While it’s true that Allen did some end-around maneuvers when he left Chicago for the Rams, if Halas really had been bent on winning, he would have figured out a way to turn over the reins to Allen.

Instead, he wound up anointing Jim Dooley. Remember him? Probably not.

I remember this vividly because I was a young and dedicated Bears fan back then. Also, George Allen’s son, George, was a friend and classmate of mine when a lot of this was going on.

In 1963, when we were in the sixth grade together, we found out at the end of our lunch recess that President Kennedy had been shot. 

In the Christmas pageant, our teacher put us in a sketch, ``If Santa Claus came to Moscow.'' George played the dad, and I played the son. Our Russian accents weren't very good, but we had a lot of fun with them.

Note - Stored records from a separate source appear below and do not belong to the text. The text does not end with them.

-- ==== Sys2Proof/Machine/RowsLedger.lean ====
section
/-! DEFINITION. The rows of the meter, the ledger and the journal (R212, R228, R229, R234 to R240, R467). -/

namespace Sys2Proof.Machine

open Sys2Proof

/-- Voucher movements at their boundary (R221, R228). -/
def execVoucherApply (s : State) : Out := .next (voucherStep s)

/-- A modulator input stops, or moves again (R212). -/
def execMeterInputFault (vInput : Bool) (faulted : Bool) (s : State) : Out := .next (inputFault s vInput faulted)

/-- A PERIODIC counter record (R229). -/
def execCounterRecordPeriodic (s : State) : Out := .next (periodicCounter s)

/-- A METER_SUMMARY record (R235). -/
def execMeterSummaryPeriod (s : State) : Out := .next (meterSummary s)

/-- The oldest staged record goes to flash (R234). -/
def execJournalSeal (s : State) : Out := .next (journalSealOne s)

/-- CHAIN fields of the records drained unsealed (R467). -/
def execJournalChainCatchup (s : State) : Out := .next (chainCatchup s)

/-- A DAILY checkpoint (R238). -/
def execDailyCheckpoint (s : State) : Out := .next (dailyCkpt s)

/-- The oldest journal sector is erased (R239). -/
def execJournalCompaction (s : State) : Out := .next (journalCompact s)

/-- The journal goes on under the next KGEN (R240). -/
def execJournalRoll (s : State) : Out := .next (journalRollNow s)

/-- A flash write under way has ended (R228, R346, R375). -/
def execFlashWriteDone (op : FlashOp) (ok : Bool) (s : State) : Out := .next (flashDone s op ok)

end Sys2Proof.Machine
end

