/-- SNAPSHOT, SLUICE_STATUS, LEDGER_QUERY, LEDGER_CHECKPOINT and CONFIG_COMMIT begin at their row: the command runs, its queue
votes for its domains, and nothing else changes; what they capture falls at the next boundary (R60, R207, R244, R245, R375). A
boundary's captures complete the commands that run (step 5 of R33): a lone SNAPSHOT with the sections it asks for, a lone
SLUICE_STATUS with its report and a lone LEDGER_QUERY with its report, where LEN_OUT asks for them. -/
def Obligations.CapturesBeginAndComplete : Prop :=
  (∀ (s : State) (sq : Fin 16) (m : HostMem) (c : Cmd) (inp : List Byte),
    (Begins s sq 0x02 m c inp → exec (.snapshot sq m) s = .next (begun s c m)) ∧
    (Begins s sq 0x31 m c inp → exec (.sluiceStatus sq m) s = .next (begun s c m)) ∧
    (Begins s sq 0x41 m c inp → exec (.ledgerQuery sq m) s = .next (begun s c m)) ∧
    (Begins s sq 0x42 m c inp → keyBusy s = false → exec (.ledgerCheckpoint sq m) s = .next (begun s c m)) ∧
    (Begins s sq 0x71 m c inp → exec (.configCommit sq m) s = .next (begun s c m))) ∧
  (∀ (s : State) (c : Cmd), keeperUp s = true → s.ring.cmds = [c] → c.st = .running → c.sq < 16 → c.outOk = true →
    CqTakes s c.sq →
    (descOpcode c.desc = 0x02 → PostedOnly s (captureStep s) c .ok (snapshotBytes s (fld c.desc.dw8 0 7)).length
      (snapshotBytes s (fld c.desc.dw8 0 7))) ∧
    (descOpcode c.desc = 0x31 → PostedOnly s (captureStep s) c .ok (sluResult s)
      (if descLenOut c.desc = 0 then [] else sluReport s)) ∧
    (descOpcode c.desc = 0x41 → PostedOnly s (captureStep s) c .ok
      (if descLenOut c.desc = 0 then [] else ledgerReport s).length (if descLenOut c.desc = 0 then [] else ledgerReport s)))

/-- KEY_INFO returns the record of the node that its handle or its index names, nothing where LEN_OUT is 0 (R261);
JOURNAL_READ returns journal records or checkpoints, RESULT the number of them (R246), and counts the words of the records that
SECDED corrects (R414). Neither changes more than the rings. -/
def Obligations.ReportsComplete : Prop :=
  ∀ (s : State) (sq : Fin 16) (m : HostMem) (c : Cmd) (inp : List Byte), CqTakes s sq.val → m.outOk = true →
    (∀ i, Begins s sq 0x5A m c inp → keyBusy s = false → infoIndex s c.desc = some i →
      ∃ t, exec (.keyInfo sq m) s = .next t ∧
        PostedOnly s t c .ok (if descLenOut c.desc = 0 then [] else nodeBytes s i).length
          (if descLenOut c.desc = 0 then [] else nodeBytes s i)) ∧
    (Begins s sq 0x48 m c inp → fld c.desc.dw8 0 2 = 0 →
      let k := c.desc.dw9.toNat + fld c.desc.dw10 0 16 * 2 ^ 32
      let x := readRecs s k c.desc.dw11.toNat
      ∃ t, exec (.journalRead sq m) s = .next t ∧ PostedOnly (countRead s k c.desc.dw11.toNat) t c .ok x.2 x.1 ∧
        t = { s with ring := t.ring, flt := t.flt } ∧ (s.fl.weak = [] → t.flt = s.flt)) ∧
    (Begins s sq 0x48 m c inp → fld c.desc.dw8 0 2 = 1 →
      let x := readCkpts s c.desc.dw9.toNat c.desc.dw11.toNat
      ∃ t, exec (.journalRead sq m) s = .next t ∧ PostedOnly s t c .ok x.2 x.1)
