@[simp] theorem setDom_pwr_phase (s : State) (n : Nat) (d : Dom) : (setDom s n d).pwr.phase = s.pwr.phase := rfl
@[simp] theorem setDom_pwr_st (s : State) (n : Nat) (d : Dom) : (setDom s n d).pwr.st = s.pwr.st := rfl
@[simp] theorem setDom_pwr_spillCause (s : State) (n : Nat) (d : Dom) : (setDom s n d).pwr.spillCause = s.pwr.spillCause := rfl
@[simp] theorem setDom_pwr_imageB (s : State) (n : Nat) (d : Dom) : (setDom s n d).pwr.imageB = s.pwr.imageB := rfl
@[simp] theorem setDom_pwr_rom (s : State) (n : Nat) (d : Dom) : (setDom s n d).pwr.rom = s.pwr.rom := rfl
@[simp] theorem setDom_pwr_keeperRunning (s : State) (n : Nat) (d : Dom) : (setDom s n d).pwr.keeperRunning = s.pwr.keeperRunning := rfl
@[simp] theorem setDom_pwr_aonXtal (s : State) (n : Nat) (d : Dom) : (setDom s n d).pwr.aonXtal = s.pwr.aonXtal := rfl
@[simp] theorem setDom_pwr_vio3v3 (s : State) (n : Nat) (d : Dom) : (setDom s n d).pwr.vio3v3 = s.pwr.vio3v3 := rfl
@[simp] theorem setDom_pwr_refuse (s : State) (n : Nat) (d : Dom) : (setDom s n d).pwr.refuse = s.pwr.refuse := rfl
@[simp] theorem setDom_pwr_startVotes (s : State) (n : Nat) (d : Dom) : (setDom s n d).pwr.startVotes = s.pwr.startVotes := rfl
@[simp] theorem setDom_pwr_plEff (s : State) (n : Nat) (d : Dom) : (setDom s n d).pwr.plEff = s.pwr.plEff := rfl
@[simp] theorem setDom_pwr_plTarget (s : State) (n : Nat) (d : Dom) : (setDom s n d).pwr.plTarget = s.pwr.plTarget := rfl
@[simp] theorem setDom_pwr_ramp (s : State) (n : Nat) (d : Dom) : (setDom s n d).pwr.ramp = s.pwr.ramp := rfl
@[simp] theorem setDom_pwr_rampFail (s : State) (n : Nat) (d : Dom) : (setDom s n d).pwr.rampFail = s.pwr.rampFail := rfl
@[simp] theorem setDom_pwr_vsel (s : State) (n : Nat) (d : Dom) : (setDom s n d).pwr.vsel = s.pwr.vsel := rfl
@[simp] theorem setDom_pwr_wakeCause (s : State) (n : Nat) (d : Dom) : (setDom s n d).pwr.wakeCause = s.pwr.wakeCause := rfl
@[simp] theorem setDom_pwr_wakeTamp (s : State) (n : Nat) (d : Dom) : (setDom s n d).pwr.wakeTamp = s.pwr.wakeTamp := rfl
@[simp] theorem setDom_pwr_wakeFrom (s : State) (n : Nat) (d : Dom) : (setDom s n d).pwr.wakeFrom = s.pwr.wakeFrom := rfl
@[simp] theorem setDom_pwr_rstCause (s : State) (n : Nat) (d : Dom) : (setDom s n d).pwr.rstCause = s.pwr.rstCause := rfl
@[simp] theorem setDom_pwr_rstHist (s : State) (n : Nat) (d : Dom) : (setDom s n d).pwr.rstHist = s.pwr.rstHist := rfl
@[simp] theorem setDom_pwr_rstPend (s : State) (n : Nat) (d : Dom) : (setDom s n d).pwr.rstPend = s.pwr.rstPend := rfl
@[simp] theorem setDom_pwr_porHeld (s : State) (n : Nat) (d : Dom) : (setDom s n d).pwr.porHeld = s.pwr.porHeld := rfl
@[simp] theorem setDom_pwr_rstHeld (s : State) (n : Nat) (d : Dom) : (setDom s n d).pwr.rstHeld = s.pwr.rstHeld := rfl
@[simp] theorem setDom_pwr_supplyOk (s : State) (n : Nat) (d : Dom) : (setDom s n d).pwr.supplyOk = s.pwr.supplyOk := rfl
@[simp] theorem setDom_pwr_vaonWarn (s : State) (n : Nat) (d : Dom) : (setDom s n d).pwr.vaonWarn = s.pwr.vaonWarn := rfl
@[simp] theorem setDom_pwr_vflWarn (s : State) (n : Nat) (d : Dom) : (setDom s n d).pwr.vflWarn = s.pwr.vflWarn := rfl
@[simp] theorem setDom_pwr_vcoreWarn (s : State) (n : Nat) (d : Dom) : (setDom s n d).pwr.vcoreWarn = s.pwr.vcoreWarn := rfl
@[simp] theorem setDom_pwr_alarm (s : State) (n : Nat) (d : Dom) : (setDom s n d).pwr.alarm = s.pwr.alarm := rfl
@[simp] theorem setDom_pwr_req (s : State) (n : Nat) (d : Dom) : (setDom s n d).pwr.req = s.pwr.req := rfl
@[simp] theorem setDom_pwr_entering (s : State) (n : Nat) (d : Dom) : (setDom s n d).pwr.entering = s.pwr.entering := rfl
@[simp] theorem setDom_pwr_idleBounds (s : State) (n : Nat) (d : Dom) : (setDom s n d).pwr.idleBounds = s.pwr.idleBounds := rfl
@[simp] theorem setDom_pwr_wakePulses (s : State) (n : Nat) (d : Dom) : (setDom s n d).pwr.wakePulses = s.pwr.wakePulses := rfl
@[simp] theorem setDom_pwr_wakeSignal (s : State) (n : Nat) (d : Dom) : (setDom s n d).pwr.wakeSignal = s.pwr.wakeSignal := rfl
@[simp] theorem setDom_pwr_perst (s : State) (n : Nat) (d : Dom) : (setDom s n d).pwr.perst = s.pwr.perst := rfl
@[simp] theorem setDom_pwr_optA (s : State) (n : Nat) (d : Dom) : (setDom s n d).pwr.optA = s.pwr.optA := rfl
@[simp] theorem setDom_pwr_optB (s : State) (n : Nat) (d : Dom) : (setDom s n d).pwr.optB = s.pwr.optB := rfl
@[simp] theorem setDom_pwr_optUsed (s : State) (n : Nat) (d : Dom) : (setDom s n d).pwr.optUsed = s.pwr.optUsed := rfl
@[simp] theorem setDom_pwr_floor (s : State) (n : Nat) (d : Dom) : (setDom s n d).pwr.floor = s.pwr.floor := rfl
@[simp] theorem setDom_pwr_tc (s : State) (n : Nat) (d : Dom) : (setDom s n d).pwr.tc = s.pwr.tc := rfl
@[simp] theorem setDom_pwr_startRecs (s : State) (n : Nat) (d : Dom) : (setDom s n d).pwr.startRecs = s.pwr.startRecs := rfl
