-- ==== Sys2Proof/Laws/KeepsUnits.lean ====
section
/-! SUPPORT. What each operation keeps: the cipher, the entropy source, the rings, power, reset, the registers and the
boundary. -/

namespace Sys2Proof.Machine

open Sys2Proof

theorem setCip_keeps {z s : State} (h : Keeps z s) (f : Cipher → Cipher) : Keeps z (setCip s f) :=
  Keeps.upd h rfl rfl rfl rfl rfl rfl

theorem cmpTransient_keeps {z s : State} (h : Keeps z s) : Keeps z (cmpTransient s) :=
  Keeps.upd h rfl rfl rfl rfl rfl rfl

theorem engineFails_keeps {z s : State} (h : Keeps z s) : Keeps z (engineFails s) := by
  unfold engineFails
  with_reducible repeat' first | assumption | apply retireLater_keeps | apply setCip_keeps

theorem cipMismatch_keeps {z s : State} (h : Keeps z s) (agree : Bool) : Keeps z (cipMismatch s agree) := by
  unfold cipMismatch
  with_reducible
    repeat' first
      | assumption | apply setCip_keeps | apply cmpTransient_keeps | apply engineFails_keeps
      | refine Keeps.ite ?_ ?_ | split

theorem pipeFails_keeps {z s : State} (h : Keeps z s) (i : Nat) : Keeps z (pipeFails s i) := by
  unfold pipeFails
  with_reducible repeat' first | assumption | apply retireLater_keeps | apply setCip_keeps

theorem startKatDone_keeps {z s : State} (h : Keeps z s) (aOk : Bool) (bOk : Bool) : Keeps z (startKatDone s aOk bOk) := by
  unfold startKatDone
  with_reducible
    repeat' first
      | assumption | apply recordReinstate_keeps | apply setCip_keeps | apply engineFails_keeps
      | apply pipeFails_keeps | refine Keeps.ite ?_ ?_

theorem katVerdict_keeps {z s : State} (h : Keeps z s) (aOk : Bool) (bOk : Bool) (agree : Bool) :
    Keeps z (katVerdict s aOk bOk agree) := by
  unfold katVerdict
  with_reducible
    repeat' first
      | assumption | apply setCip_keeps | apply cmpTransient_keeps | apply engineFails_keeps | apply pipeFails_keeps
      | apply startKatDone_keeps | refine Keeps.ite ?_ ?_ | split

theorem katDone_keeps {z s : State} (h : Keeps z s) (aOk : Bool) (bOk : Bool) (agree : Bool) :
    Keeps z (katDone s aOk bOk agree) := by
  unfold katDone
  with_reducible
    repeat' first
      | assumption | apply releaseHeld_keeps | apply katVerdict_keeps | refine Keeps.ite ?_ ?_

theorem cipherStart_keeps {z s : State} (h : Keeps z s) : Keeps z (cipherStart s) :=
  Keeps.upd h rfl rfl rfl rfl rfl rfl

theorem maskReseed_keeps {z s : State} (h : Keeps z s) : Keeps z (maskReseed s) := by
  unfold maskReseed
  split
  · exact h
  · split
    · rename_i e
      exact setCip_keeps (drbgDraw_keeps h _ e) _
    · exact drbgRefuse_keeps h

theorem dikeRefused_keeps {z s : State} (h : Keeps z s) : Keeps z (dikeRefused s) :=
  Keeps.upd h rfl rfl rfl rfl rfl rfl

theorem runCipher_keeps {z s : State} (h : Keeps z s) (sq op : Nat) (m : HostMem) (body : State → Cmd → List Byte → State)
    (hb : ∀ s c l, Keeps z s → Keeps z (body s c l)) : Keeps z (runCipher s sq op m body) := by
  unfold runCipher
  have h1 := runCmd_keeps h sq op m cipherJudge body hb
  dsimp only
  split
  · exact Keeps.ite (dikeRefused_keeps h1) h1
  · exact h1

theorem endMessage_keeps {z s : State} (h : Keeps z s) (c : Cmd) (st : Status) (result : Nat) (out : List Byte) :
    Keeps z (endMessage s c st result out) := by
  unfold endMessage
  with_reducible repeat' first | assumption | apply finishNow_keeps | apply zeroCmd_keeps | refine Keeps.ite ?_ ?_

theorem cmacRun_keeps {z s : State} (h : Keeps z s) (c : Cmd) (inp : List Byte) : Keeps z (cmacRun s c inp) := by
  unfold cmacRun
  with_reducible
    repeat' first
      | assumption | apply addBlocks_keeps | apply countUse_keeps | apply finishNow_keeps | apply endMessage_keeps
      | refine Keeps.ite ?_ ?_

theorem ctrRun_keeps {z s : State} (h : Keeps z s) (c : Cmd) (inp : List Byte) : Keeps z (ctrRun s c inp) := by
  unfold ctrRun
  with_reducible
    repeat' first
      | assumption | apply addBlocks_keeps | apply countUse_keeps | apply finishNow_keeps | apply endMessage_keeps
      | refine Keeps.ite ?_ ?_

theorem ccmSealRun_keeps {z s : State} (h : Keeps z s) (c : Cmd) (inp : List Byte) : Keeps z (ccmSealRun s c inp) := by
  unfold ccmSealRun
  with_reducible repeat' first | assumption | apply addBlocks_keeps | apply countUse_keeps | apply endMessage_keeps

theorem ccmOpenRun_keeps {z s : State} (h : Keeps z s) (c : Cmd) (inp : List Byte) : Keeps z (ccmOpenRun s c inp) := by
  unfold ccmOpenRun
  with_reducible
    repeat' first
      | assumption | apply addBlocks_keeps | apply countUse_keeps | apply zeroCmd_keeps | apply endMessage_keeps
      | refine Keeps.ite ?_ ?_ | split | refine Keeps.upd ?_ rfl rfl rfl rfl rfl rfl

theorem setEnt_keeps {z s : State} (h : Keeps z s) (f : Entropy → Entropy) : Keeps z (setEnt s f) :=
  Keeps.upd h rfl rfl rfl rfl rfl rfl

theorem warmProgress_keeps {z s : State} (h : Keeps z s) : Keeps z (warmProgress s) := by
  unfold warmProgress
  with_reducible repeat' first | assumption | apply postProgress_keeps | apply setEnt_keeps

theorem deliver_keeps {z s : State} (h : Keeps z s) (w : WaitReq) (bytes : List Nat) : Keeps z (deliver s w bytes) := by
  unfold deliver
  with_reducible
    repeat' first
      | assumption | apply putCmd_keeps | apply finishNow_keeps | apply finishBytes_keeps | apply setHead_keeps
      | apply nonceArrived_keeps | apply stageSafe_keeps | apply radDeliver_keeps | refine Keeps.ite ?_ ?_ | split
      | refine Keeps.upd ?_ rfl rfl rfl rfl rfl rfl

theorem serveGo_keeps {z : State} (k : Nat) {s : State} (h : Keeps z s) : Keeps z (serveGo k s) := by
  induction k generalizing s with
  | zero => exact h
  | succ k ih =>
    unfold serveGo
    split
    · exact h
    · split
      · exact h
      · split
        · rename_i e
          exact ih (deliver_keeps (removeWait_keeps (drbgDraw_keeps h _ e) _) _ _)
        · exact drbgRefuse_keeps h

theorem serveWaiting_keeps {z s : State} (h : Keeps z s) : Keeps z (serveWaiting s) := by
  unfold serveWaiting
  with_reducible repeat' first | assumption | apply serveGo_keeps

theorem windowEndNow_keeps {z s0 : State} (h : Keeps z s0) (srcB : Bool) (bits : BitVec 1024) :
    Keeps z (windowEndNow s0 srcB bits) := by
  unfold windowEndNow
  with_reducible
    repeat' first
      | assumption | apply drbgInstantiate_keeps | apply drbgReseed_keeps | apply setEnt_keeps
      | apply warmProgress_keeps | apply serveWaiting_keeps | refine Keeps.ite ?_ ?_ | split
      | refine Keeps.upd ?_ rfl rfl rfl rfl rfl rfl

theorem warmupTimeout_keeps {z s : State} (h : Keeps z s) : Keeps z (warmupTimeout s) := by
  unfold warmupTimeout
  with_reducible repeat' first | assumption | apply postEntFail_keeps | refine Keeps.ite ?_ ?_

theorem softLimit_keeps {z s : State} (h : Keeps z s) : Keeps z (softLimit s) := by
  unfold softLimit
  with_reducible repeat' first | assumption | apply drbgReseed_keeps | refine Keeps.ite ?_ ?_

theorem hardLimit_keeps {z s : State} (h : Keeps z s) : Keeps z (hardLimit s) := by
  unfold hardLimit
  with_reducible repeat' first | assumption | apply drbgLimits_keeps | refine Keeps.ite ?_ ?_

theorem timeoutOne_keeps {z s : State} (h : Keeps z s) (w : WaitReq) : Keeps z (timeoutOne s w) := by
  unfold timeoutOne
  with_reducible
    repeat' first
      | assumption | apply dropWait_keeps | apply removeWait_keeps | apply emitData_keeps | apply finishNow_keeps
      | apply failCmd_keeps | apply failTx_keeps | apply arm_keeps | apply stageSafe_keeps
      | apply radEntropyTimeout_keeps | apply setEnt_keeps | (intro _ _ _; try dsimp only)
      | refine Keeps.foldl ?_ ?_ | refine Keeps.ite ?_ ?_ | split | refine Keeps.upd ?_ rfl rfl rfl rfl rfl rfl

And oh yeah, George's dad was helping the Bears win an NFL championship.

There’s a great passage in America’s Game, Michael McCambridge’s fascinating history of the NFL, about an owners’ meeting where Halas, who had filed suit to keep Allen in Chicago, talked about not blaming Rams owner Dan Reeves.

``Turning to Dan Reeves, Halas said, `What Dan Reeves did to me has been settled between us. We’ve made our peace. But as for George Allen—George Allen is a liar! George Allen is a cheat! George Allen is full of chicanery!’ At which point [Vince] Lombardi turned to Reeves and whispered loudly, `Dan, it sounds like you’ve got yourself a helluva head coach.’ ’’

I would advise George McCaskey to find a George Allen—preferably two of them. One to be GM and one to be Head Coach.

I say this knowing that the Bears won’t do that.

When Nagy went 12-4 in his first year, things looked promising, despite the double-doink clunker of a playoff loss. They had a good looking defense. A talented young QB, Mitch Trubisky, who was learning on the job from a head coach who supposedly knew how to groom QBs.

Ryan Pace, who seemed to be a boy-wonder GM, seemed to be the right guy. 

Wrong. 

That 12-4 was fool's gold—just enough success to make Bears fans think their heroes were on the right track.

And now they're back to Square One. Again.

I am not sure why some franchises get it right time after time—and why others don’t. But I suspect it has something to do with being smart and committed.

What you really want to know, of course, is who will be the Bears’ next GM and coach.

Whomever the McCaskeys anoint, it will take time. And shrewd decisive planning and decision-making. And, yes, luck.

The Bears have not been blessed with an abundance of those qualities.

I will say this. . . Along with many accomplished NFL coordinators, Bears writers are mentioning college coaches such as the Ohio State/Michigan tandem of Ryan Day and Jim Harbaugh as potential candidates. Both have solid NFL backgrounds. Day had great success with Justin Fields. Harbaugh was a hard-nosed Bear quarterback in the mold of Mike Ditka.

Northwestern coach Pat Fitzgerald, who supposedly would only be tempted by his hometown Bears, also is being mentioned.

I doubt the Bears will go this way. And given the track record of college coaches in the NFL, I would not advise them to go this way. Heck, Nick Saban went running back to college football after a brief stint with the Dolphins.

No matter who ends up coaching the Bears, the key will be. . . having a general manager who gives him the right players.

Because for all of the attention focused on the coaches who have failed to make the Bears a winner, the key to winning is figuring out how to build a roster of players who can win.